Face Value was indeed a flop in Boston and did change leads when it crashed again in New York. But herein lies the embroidered story Hwang has laid over the armature: The character, David Henry Hwang, playwright of Yellow Face, is caught having cast an unknown Caucasian actor, Marcus (Peter Scanavino), in the leading Asian role of his disaster. Under questioning in an interview before militant Asian students, Hwang makes up a farfetched Jewish-Siberian-Eurasian identity for his creation. To Hwang’s dismay the theater world hates the play but falls for Hwang’s fabrication. Marcus goes on from the flop to become the darling of the Asian American theater community itself and the darling of directors who want to hire an Asian actor.

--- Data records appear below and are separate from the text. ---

-- ==== Sys2Proof/Machine/RingRows.lean ====
section
/-! DEFINITION. The commands of ring start, ring faults and acyclic traffic (chapters 9 and 10). A frame operand is the whole frame from its destination
address to its FCS; a row whose frame or state is not the one that its rule speaks of changes nothing (log 1). -/

namespace Sys2Proof.Machine

open Sys2Proof

/-! ## Contention (R298 to R300) -/

/-- LISTEN_TIME passes without a valid cycle frame: the head claims (R298, Table 10.4). -/
def Dev.listenEnd (d : Dev) : Dev :=
  if d.ring.role = 1 && d.segNos.any (fun i => (d.ring.seg i).state = 1) then
    d.segNos.foldl (fun d i => if (d.ring.seg i).state = 1 then (d.enter i 2).onSeg i (fun s => { s with claimRun := 0, claimBack := false, sent := [] }) else d)
      { d with ring := { d.ring with role := 2, claimRound := 0, lowerKey := false } }
  else d

/-- LISTEN_TIME_EXPIRY. -/
def execListenTimeExpiry (s : State) : Host.Outcome State Fault Refusal := s.act Dev.listenEnd

/-- SEG_MASK: the configured segments (R299). -/
def Dev.segMask (d : Dev) : Nat := d.segNos.foldl (fun m i => m + 2 ^ i) 0

/-- A CLAIM frame is launched on a segment (R299); a claim of the last round that did not come back ends a succession of returns. -/
def Dev.claimOn (d : Dev) (seg : Nat) : Dev :=
  let d := d.onSeg seg (fun s => if s.sent = [] then s else { s with claimRun := 0, sent := [] })
  d.acyclic seg 0x10 0xFF (leBytes 1 (d.prm pCLAIM_PRIORITY) ++ leBytes 1 d.ring.claimRound ++ leBytes 1 d.segMask ++ [0] ++ leBytes 8 Config.devSerial)

/-- Every 1 ms a claiming head launches a CLAIM frame on every segment that claims (R299). -/
def Dev.claimTick (d : Dev) : Dev :=
  let segs := d.segNos.filter (fun i => (d.ring.seg i).state = 2)
  if (d.ring.role = 2 || d.ring.role = 3) && segs ≠ [] then
    segs.foldl Dev.claimOn { d with ring := { d.ring with claimRound := incWrap 8 d.ring.claimRound } }
  else d

/-- CLAIM_INTERVAL. -/
def execClaimInterval (s : State) : Host.Outcome State Fault Refusal := s.act Dev.claimTick

/-- A frame as a head forwards it from its B port to its A port: HOP incremented, FCS recomputed, and a wrong FCS kept wrong (R265, R271, R277). -/
def forwarded (f : List Byte) (write : List Byte → List Byte) : List Byte :=
  let g := write (putBytes f 44 (leBytes 1 (min 255 (frameHop f + 1))))
  let g := withFcs (g.take (g.length - 4))
  if fcsOk f then g else g.take (g.length - 4) ++ leBytes 4 ((2 ^ 32 - 1) - fieldLE g (g.length - 4) 4)

/-- A leader that has taken over forwards what returns at its B port onward through its A port (R330). -/
def Dev.onward (d : Dev) (seg : Nat) (portA : Bool) (f : List Byte) : Dev :=
  if d.ring.tookOver && !portA then d.onSeg seg (fun s => { s with fwd := forwarded f id }) else d
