-- ==== Sys2Proof/Machine/TimeRows.lean ====
section
/-! DEFINITION. The commands of the Time Unit (chapter 11): plant-port messages, loss of the source, pulse per second, timed outputs, capture inputs. Instants are
ring counts in quarter nanoseconds; RC has reached an instant that a command names (log 3). -/

namespace Sys2Proof.Machine

open Sys2Proof

/-- The Time Unit at an instant. -/
def Dev.tuAt (d : Dev) (q : Int) : Tu := d.tu.reachQ q

/-- A plant-port message acts while its domain is on (Table 1.3) and the port exists. -/
def Dev.plantUp (d : Dev) (port : Nat) : Bool := d.power.plant && decide (port < 2)

/-- PTP_MESSAGE_RECEIVE (R5, R345 to R347): a frame of the plant port. -/
def execPtpMessageReceive (port : Nat) (instant : Int) (frame : List Byte) (s : State) : Host.Outcome State Fault Refusal :=
  s.act (fun d => if d.plantUp port then d.withTu ((d.tuAt instant).ptpArrives port instant frame) else d)

/-- PTP_MESSAGE_TRANSMIT (R345, R346). -/
def execPtpMessageTransmit (port : Nat) (instant : Int) (kind : PtpKind) (s : State) : Host.Outcome State Fault Refusal :=
  s.does (fun d => if d.plantUp port then { d with tu := (d.tuAt instant).ptpTransmit port kind instant } else d)

/-- ANNOUNCE_RECEIPT_TIMEOUT (R345). -/
def execAnnounceReceiptTimeout (port : Nat) (s : State) : Host.Outcome State Fault Refusal :=
  s.act (fun d => if d.plantUp port then d.withTu (d.tu.announceTimeout port) else d)

/-- IGMP_QUERY_RECEIVE (R345). -/
def execIgmpQueryReceive (port : Nat) (s : State) : Host.Outcome State Fault Refusal :=
  s.does (fun d => if d.plantUp port then { d with tu := d.tu.igmp port } else d)

/-- The reference of TB is lost (R343): what was present is so no longer. -/
def Tu.sourceLost (t : Tu) : Tu × List Ev :=
  if t.source = 0 then (t, []) else Tu.lost (if t.source = 2 then { t with ppsPresent := false } else t)

/-- TB_SOURCE_LOST. -/
def execTbSourceLost (s : State) : Host.Outcome State Fault Refusal := s.act (fun d => d.withTu d.tu.sourceLost)

/-- HOLDOVER_EXPIRY (Table 11.1). -/
def execHoldoverExpiry (s : State) : Host.Outcome State Fault Refusal := s.act (fun d => d.withTu d.tu.holdoverEnd)

/-- PPS_IN_EDGE (R342, R356). -/
def execPpsInEdge (instant : Int) (falling : Bool) (s : State) : Host.Outcome State Fault Refusal :=
  s.act (fun d => d.withTu ((d.tuAt instant).ppsIn instant falling))

/-- PPS_OUT_PULSE (R356). -/
def execPpsOutPulse (s : State) : Host.Outcome State Fault Refusal := s.does (fun d => { d with tu := d.tu.ppsOut })

/-- TOUT_EDGE (R350 to R352). -/
def execToutEdge (out : Nat) (s : State) : Host.Outcome State Fault Refusal := s.act (fun d => d.withTu (d.tu.edge out))

/-- TOUT_PULSE_END (R350). -/
def execToutPulseEnd (out : Nat) (s : State) : Host.Outcome State Fault Refusal := s.does (fun d => { d with tu := d.tu.pulseEnd out })

/-- CAPTURE_EDGE (R353 to R355); the new level then holds for `heldNs`. -/
def execCaptureEdge (input : Nat) (instant : Int) (falling : Bool) (heldNs : Nat) (s : State) : Host.Outcome State Fault Refusal :=
  s.act (fun d => { d with tu := (d.tuAt instant).capture input instant falling heldNs d.ctl.cycle })

end Sys2Proof.Machine
end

Previously Marcus had been a nobody who felt no connection to any group. He thrived on this newly found identity, inventing himself as he basked in media and community approval, and did not reveal the fiction to anyone. Hwang became his hero, much to Hwang’s disgust.
Meanwhile Hwang railed against Marcus for carrying on the deceit; against the community for embracing the fabrication; against America for seeing him in Asian-American terms; and against anyone who did not recognize him as Asian. He was in a double double bind born of his own loathing, projection, and search for identity.
You name it; the themes of Yellow Face are many and easily found: What is racism? When is it racism and when is it Balkanization of the nation? Is anyone pure anything? Does any one feel as though he really belongs? And to what? In the 1945 Paul Robeson recorded Ballad for Americans, a celebration of the American melting pot. Is the melting pot even PC any more?
Where is the line between truth and fiction? Does the press not distort reality by what it chooses to report? Is not every fictional story in a sense autobiographical? Does not everyone fictionalized his own story in the telling? The questions raised are real but what makes Yellow Face mostly a satisfying theatrical experience is that they are raised with humor and Hwang’s wonderful use of language. Only at the very end was he unable to resist becoming preachy.
Staged simply with the backdrop an enormous wooden frame enclosing what looked like a mirror in which the audience near the stage of the Taper saw its own reflection, and looked just like a shiny surface reflecting light from the back. The idea apparently being to ask us all to contemplate our own identity. Not every one felt that effect. Chairs were simply arranged for the actors and the format was like a cross between a docu-drama complete with narration and a workshop production.
Hoon Lee inhabits his role so well that it took a quick look at intermission at the photo of Hwang himself to persuade me that Lee was an actor portraying the playwright’s fictionalized version of the himself. Lee is totally convincing from shame to anger to anguish and intense jealousy when Marcus gets both his ex-girlfriend, and the leading role in The King and I under the pretext he’s Asian.
Perhaps only edited and fictionalized navel contemplation can entertain. Certainly transcripts of real therapy sessions are not literature. Though some tightening of the script could still be done, Yellow Face certainly succeeds at provoking and entertaining.